Everything you've said is what I've considered myself, and then some. I'm not big but pretty much average, and I'm sort of on the slow side, when it comes to processing information, though I've been told I'm intelligent, and I keep reading to stay that way. Also, for some reason, I've always had a slow metabolism, so I seem clunky on my feet. This makes for pretty sorry combination, with first impressions, which is exactly when I'd be sized up.

As far as the lasting impact on my character, that's something I hadn't considered at all. I'm not the meekest of personalities, even with the presence of weekly worship and prayer. I think my old coping mechanism was something like what you describe. Since my bout with Calvinism as an Arminian, I've been intentional about renewing my mind in psalms.

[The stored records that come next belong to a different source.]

-- ==== Sys2Proof/Laws/State.lean ====
section
/-! SUPPORT. What each named update of the state leaves in each field. -/

namespace Sys2Proof.Machine

theorem Reg.rd_wr_same {n : Nat} {α : Type} (f : Reg n α) (i : BitVec n) (x : α) : (f.wr i x).rd i = x := by
  simp [Reg.rd, Reg.wr]

theorem Reg.rd_wr_other {n : Nat} {α : Type} (f : Reg n α) {i j : BitVec n} (x : α) (h : j ≠ i) :
    (f.wr i x).rd j = f.rd j := by
  have e : i.toNat ≠ j.toNat := fun e => h (BitVec.eq_of_toNat_eq e.symm)
  simp only [Reg.rd, Reg.wr]
  exact Vector.getElem_set_ne _ _ e

theorem Reg.wr_self {n : Nat} {α : Type} (f : Reg n α) (i : BitVec n) : f.wr i (f.rd i) = f := by
  simp [Reg.rd, Reg.wr]

theorem Reg.wr_wr {n : Nat} {α : Type} (f : Reg n α) (i : BitVec n) (x y : α) : (f.wr i x).wr i y = f.wr i y := by
  simp [Reg.wr]

theorem Reg.rd_fill {n : Nat} {α : Type} (i : BitVec n) (x : α) : (Reg.fill x : Reg n α).rd i = x := by
  simp [Reg.rd, Reg.fill]

/-! ### Cells -/

@[simp] theorem State.setCell_cellAt (s : State) (c : BitVec 9) (x : Cell) : (s.setCell c x).cellAt c = x :=
  Reg.rd_wr_same _ _ _

theorem State.setCell_other (s : State) {c d : BitVec 9} (x : Cell) (h : d ≠ c) :
    (s.setCell c x).cellAt d = s.cellAt d := Reg.rd_wr_other _ _ h

@[simp] theorem State.setCell_self (s : State) (c : BitVec 9) : s.setCell c (s.cellAt c) = s := by
  simp only [State.setCell, State.cellAt, Reg.wr_self]

@[simp] theorem State.setCell_setCell (s : State) (c : BitVec 9) (x y : Cell) :
    (s.setCell c x).setCell c y = s.setCell c y := by
  simp only [State.setCell, Reg.wr_wr]

@[simp] theorem State.updAt_cellAt (s : State) (c : BitVec 9) (f : Cell → Cell) :
    (s.updAt c f).cellAt c = f (s.cellAt c) := Reg.rd_wr_same _ _ _

theorem State.updAt_other (s : State) {c d : BitVec 9} (f : Cell → Cell) (h : d ≠ c) :
    (s.updAt c f).cellAt d = s.cellAt d := Reg.rd_wr_other _ _ h

theorem State.updAt_updAt (s : State) (c : BitVec 9) (f g : Cell → Cell) :
    (s.updAt c f).updAt c g = s.updAt c fun x => g (f x) := by
  simp only [State.updAt, State.setCell_cellAt, State.setCell_setCell]

theorem State.updAt_id (s : State) (c : BitVec 9) (f : Cell → Cell) (h : f (s.cellAt c) = s.cellAt c) :
    s.updAt c f = s := by
  simp only [State.updAt, h, State.setCell_self]

/-! ### The updates, field by field -/

@[simp] theorem State.setCell_cur (s : State) (c : BitVec 9) (x : Cell) : (s.setCell c x).cur = s.cur := rfl
@[simp] theorem State.setCell_core (s : State) (c : BitVec 9) (x : Cell) : (s.setCell c x).core = s.core := rfl
@[simp] theorem State.setCell_agenda (s : State) (c : BitVec 9) (x : Cell) : (s.setCell c x).agenda = s.agenda := rfl
@[simp] theorem State.setCell_steps (s : State) (c : BitVec 9) (x : Cell) : (s.setCell c x).steps = s.steps := rfl
@[simp] theorem State.setCell_nextId (s : State) (c : BitVec 9) (x : Cell) : (s.setCell c x).nextId = s.nextId := rfl
@[simp] theorem State.setCell_mem (s : State) (c : BitVec 9) (x : Cell) : (s.setCell c x).mem = s.mem := rfl
@[simp] theorem State.setCell_staging (s : State) (c : BitVec 9) (x : Cell) : (s.setCell c x).staging = s.staging := rfl
@[simp] theorem State.setCell_inbound (s : State) (c : BitVec 9) (x : Cell) : (s.setCell c x).inbound = s.inbound := rfl
@[simp] theorem State.setCell_response (s : State) (c : BitVec 9) (x : Cell) : (s.setCell c x).response = s.response := rfl
@[simp] theorem State.setCell_tasks (s : State) (c : BitVec 9) (x : Cell) : (s.setCell c x).tasks = s.tasks := rfl
@[simp] theorem State.setCell_pkg (s : State) (c : BitVec 9) (x : Cell) : (s.setCell c x).pkg = s.pkg := rfl
@[simp] theorem State.setCell_cmds (s : State) (c : BitVec 9) (x : Cell) : (s.setCell c x).cmds = s.cmds := rfl
@[simp] theorem State.setCell_brood (s : State) (c : BitVec 9) (x : Cell) : (s.setCell c x).brood = s.brood := rfl
@[simp] theorem State.setCell_text (s : State) (c : BitVec 9) (x : Cell) : (s.setCell c x).text = s.text := rfl
@[simp] theorem State.setCell_chans (s : State) (c : BitVec 9) (x : Cell) : (s.setCell c x).chans = s.chans := rfl
@[simp] theorem State.setCell_pd (s : State) (c : BitVec 9) (x : Cell) : (s.setCell c x).pd = s.pd := rfl
@[simp] theorem State.setCell_accord (s : State) (c : BitVec 9) (x : Cell) : (s.setCell c x).accord = s.accord := rfl
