-- ==== Sys2Proof/Laws/Lines.lean ====
section
/-! SUPPORT. Lines of the L1: what a fill, a write and a write-back leave in each byte, and which line a cell finds
(R171). -/

namespace Sys2Proof.Machine

/-! ### Which line -/

theorem lineOf_tag (ls : List Line) (t : Nat) : (lineOf ls t).tag = t := by
  unfold lineOf
  cases h : ls.find? fun l => decide (l.tag = t) with
  | none => rfl
  | some l => simpa using List.find?_some h

theorem lineOf_put_same (ls : List Line) (l : Line) : lineOf (putLine ls l) l.tag = l := by
  have e : (ls.filter fun x => decide (x.tag ≠ l.tag)).find? (fun x => decide (x.tag = l.tag)) = none := by
    rw [List.find?_eq_none]
    intro x hx
    have := (List.mem_filter.1 hx).2
    simpa using this
  unfold lineOf putLine
  rw [List.find?_append, e]
  simp

theorem lineOf_put_other (ls : List Line) (l : Line) {t : Nat} (h : t ≠ l.tag) :
    lineOf (putLine ls l) t = lineOf ls t := by
  have e : (ls.filter fun x => decide (x.tag ≠ l.tag)).find? (fun x => decide (x.tag = t)) =
      ls.find? fun x => decide (x.tag = t) := by
    rw [List.find?_filter]
    congr 1
    funext x
    by_cases k : x.tag = t
    · simp [k, h]
    · simp [k]
  unfold lineOf putLine
  rw [List.find?_append, e]
  have e2 : [l].find? (fun x => decide (x.tag = t)) = none := by simp [Ne.symm h]
  rw [e2, Option.or_none]

/-! ### Bytes of a line -/

theorem Line.fill_byte (l : Line) (m : Mem) (i : Nat) (h : i < 256) :
    byteAt (l.fill m).data i = if l.have_.getLsbD i then byteAt l.data i else m.rd (l.tag + i) :=
  byteAt_fill _ _ _ _ _ h

theorem Line.fill_have (l : Line) (m : Mem) (i : Nat) (h : i < 256) : (l.fill m).have_.getLsbD i = true := by
  rw [Line.fill, BitVec.getLsbD_allOnes]
  exact decide_eq_true h

/-- The bytes that a write of `n` bytes at `off` covers. -/
theorem getLsbD_range (n off i : Nat) (h : i < 256) :
    (BitVec.ofNat 256 ((2 ^ n - 1) <<< off)).getLsbD i = decide (off ≤ i ∧ i < off + n) := by
  rw [BitVec.getLsbD_ofNat, Nat.testBit_shiftLeft, Nat.testBit_two_pow_sub_one]
  simp only [h, decide_true, Bool.true_and]
  by_cases a : off ≤ i <;> by_cases b : i < off + n <;> simp [a, b] <;> omega

theorem Line.write_have (l : Line) (off : Nat) (bs : List Byte) (i : Nat) (h : i < 256) :
    (l.write off bs).have_.getLsbD i = (l.have_.getLsbD i || decide (off ≤ i ∧ i < off + bs.length)) := by
  simp only [Line.write, BitVec.getLsbD_or, getLsbD_range _ _ _ h]

theorem Line.write_dirty (l : Line) (off : Nat) (bs : List Byte) (i : Nat) (h : i < 256) :
    (l.write off bs).dirty.getLsbD i = (l.dirty.getLsbD i || decide (off ≤ i ∧ i < off + bs.length)) := by
  simp only [Line.write, BitVec.getLsbD_or, getLsbD_range _ _ _ h]

/-- A write changes its own bytes of the line and no other. -/
theorem Line.write_byte (l : Line) (off : Nat) (bs : List Byte) (i : Nat) (h : i < 256) :
    byteAt (l.write off bs).data i =
      if off ≤ i ∧ i < off + bs.length then bs.getD (i - off) 0 else byteAt l.data i := by
  apply BitVec.eq_of_getLsbD_eq
  intro j hj
  have hb : 8 * i + j < 2048 := by omega
  have hs : (BitVec.ofNat 2048 (leNat bs <<< (8 * off))).getLsbD (8 * i + j) =
      (decide (off ≤ i) && (bs.getD (i - off) 0).getLsbD j) := by
    rw [BitVec.getLsbD_ofNat, Nat.testBit_shiftLeft, testBit_leNat]
    simp only [hb, decide_true, Bool.true_and]
    by_cases a : off ≤ i
    · rw [show (8 * i + j - 8 * off) / 8 = i - off by omega, show (8 * i + j - 8 * off) % 8 = j by omega]
      simp [a]
      omega
    · simp [a]
      omega
  rw [getLsbD_byteAt _ _ _ hj]
  simp only [Line.write, BitVec.getLsbD_or, BitVec.getLsbD_and, BitVec.getLsbD_not, getLsbD_byteMask _ _ hb,
    show (8 * i + j) / 8 = i by omega, getLsbD_range _ _ _ h, hs, hb, decide_true, Bool.true_and]
  by_cases a : off ≤ i ∧ i < off + bs.length
  · simp [a]
  · rw [if_neg a, getLsbD_byteAt _ _ _ hj]
    by_cases a1 : off ≤ i
    · have k1 : bs.length ≤ i - off := by omega
      have k2 : off + bs.length ≤ i := by omega
      simp [a1, k1, k2]
    · simp [a1]

/-! ### Write-back -/

theorem flush_aux (l : Line) (n : Nat) (hn : n ≤ 256) (m : Mem) (x : Nat) :
    ((List.range n).foldl (fun m i =>
      if bit l.dirty i then m.wr (l.tag + i) (BitVec.ofNat 8 (lane 8 l.data i)) else m) m).rd x =
      if l.tag ≤ x ∧ x < l.tag + n ∧ l.dirty.getLsbD (x - l.tag) then byteAt l.data (x - l.tag) else m.rd x := by
  induction n with
  | zero => simp; omega
  | succ n ih =>
    have e : BitVec.ofNat 8 (lane 8 l.data n) = byteAt l.data n := by
      apply BitVec.eq_of_getLsbD_eq
      intro j hj
      rw [getLsbD_byteAt _ _ _ hj, BitVec.getLsbD_ofNat, lane, Nat.testBit_mod_two_pow, Nat.testBit_shiftRight]
      simp [hj, BitVec.getLsbD]
    rw [List.range_succ, List.foldl_append]
    simp only [List.foldl_cons, List.foldl_nil, e]
    split
    · rename_i hd
      by_cases hx : x = l.tag + n
      · subst hx
        rw [Mem.rd_wr_same, if_pos ⟨by omega, by omega, by
          rw [show l.tag + n - l.tag = n by omega]; exact hd⟩, show l.tag + n - l.tag = n by omega]
      · rw [Mem.rd_wr_other _ _ hx, ih (by omega)]
        by_cases k : l.tag ≤ x ∧ x < l.tag + n ∧ l.dirty.getLsbD (x - l.tag) = true
        · rw [if_pos k, if_pos ⟨k.1, by omega, k.2.2⟩]
        · rw [if_neg k, if_neg (fun q => k ⟨q.1, by omega, q.2.2⟩)]
    · rename_i hd
      rw [ih (by omega)]
      by_cases k : l.tag ≤ x ∧ x < l.tag + n ∧ l.dirty.getLsbD (x - l.tag) = true
      · rw [if_pos k, if_pos ⟨k.1, by omega, k.2.2⟩]
      · rw [if_neg k, if_neg]
        intro q
        by_cases hx : x = l.tag + n
        · subst hx
          rw [show l.tag + n - l.tag = n by omega] at q
          exact hd q.2.2
        · exact k ⟨q.1, by omega, q.2.2⟩

/-- A write-back writes the dirty bytes of the line, and only those (R171). -/
theorem Line.flush_rd (l : Line) (m : Mem) (x : Nat) :
    (l.flush m).rd x =
      if l.tag ≤ x ∧ x < l.tag + 256 ∧ l.dirty.getLsbD (x - l.tag) then byteAt l.data (x - l.tag) else m.rd x :=
  flush_aux l 256 (Nat.le_refl _) m x

theorem Line.flush_wf (l : Line) {m : Mem} (h : m.wf = true) : (l.flush m).wf = true := by
  unfold Line.flush
  induction List.range 256 generalizing m with
  | nil => exact h
  | cons i r ih =>
    rw [List.foldl_cons]
    apply ih
    split
    · exact Mem.wf_wr h _ _
    · exact h

/-! ### Plain accesses -/

/-- Addresses in one line. -/
theorem line_offsets {pa n i : Nat} (h : pa % 256 + n ≤ 256) (hi : i < n) :
    (pa + i) / 256 * 256 = pa / 256 * 256 ∧ (pa + i) % 256 = pa % 256 + i ∧
      pa / 256 * 256 + (pa % 256 + i) = pa + i := by omega

/-- A plain load in one line reads what the cell sees. -/
theorem l1Load_seen (s : State) (ci : BitVec 9) (pa n : Nat) (h : pa % 256 + n ≤ 256)
    (hc : ∀ i < n, cacheable ci (pa + i) = cacheable ci pa) :
    (l1Load s ci pa n).1 = (List.range n).map fun i => seen s ci (pa + i) := by
  unfold l1Load
  split
  · rename_i c
    apply List.ext_getElem
    · simp [length_rowBytes]
      omega
    · intro i h1 h2
      have hi : i < n := by simpa using h2
      have hq : pa % 256 + i < 256 := by omega
      rw [List.getElem_take, List.getElem_drop, List.getElem_map, List.getElem_range]
      have e1 := getD_rowBytes ((lineOf (s.cellAt (l1Owner s ci)).lines (pa / 256 * 256)).fill s.mem).data _ hq
      rw [List.getD_eq_getElem _ _ (by rw [length_rowBytes]; exact hq)] at e1
      rw [e1, Line.fill_byte _ _ _ hq, lineOf_tag, seen]
      obtain ⟨e2, e3, e4⟩ := line_offsets h hi
      simp only [e2, e3, e4, hc i hi, c, Bool.true_and]
  · rename_i c
    apply List.ext_getElem
    · simp [Mem.length_bytes]
    · intro i h1 h2
      have hi : i < n := by simpa using h2
      have e1 := Mem.getD_bytes s.mem pa n i hi
      rw [List.getD_eq_getElem _ _ (by rw [Mem.length_bytes]; exact hi)] at e1
      simp only [List.getElem_map, List.getElem_range]
      rw [e1, seen]
      simp [hc i hi, c]

end Sys2Proof.Machine
end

(This is where I get a little personal, but there was something in the luster of enlistment, contrary to all discipline and humility, that appealed to my envy of powerful people, and what I might accomplish if given half the chance, which always disturbed me, until I prayed and carried on. And that's after a Christian upbringing and a pretty rounded education in ethics from history, the Bible, and philosophy. I was counseled to pursue what ever path was before me, as long as I was thankful and gave God the glory, but I don't believe all the "paths" I choose are as indifferent as I once thought... I think the gray paths are actually the worst to take... unless I'm absolutely certain God has called me to be there, in which case I would be in his light and not dark. Seems like a life in twilight is confusion on a person's character.)

Will give you a call, Mr. Snyder.

Thanks for the replies. I've read them all.


----------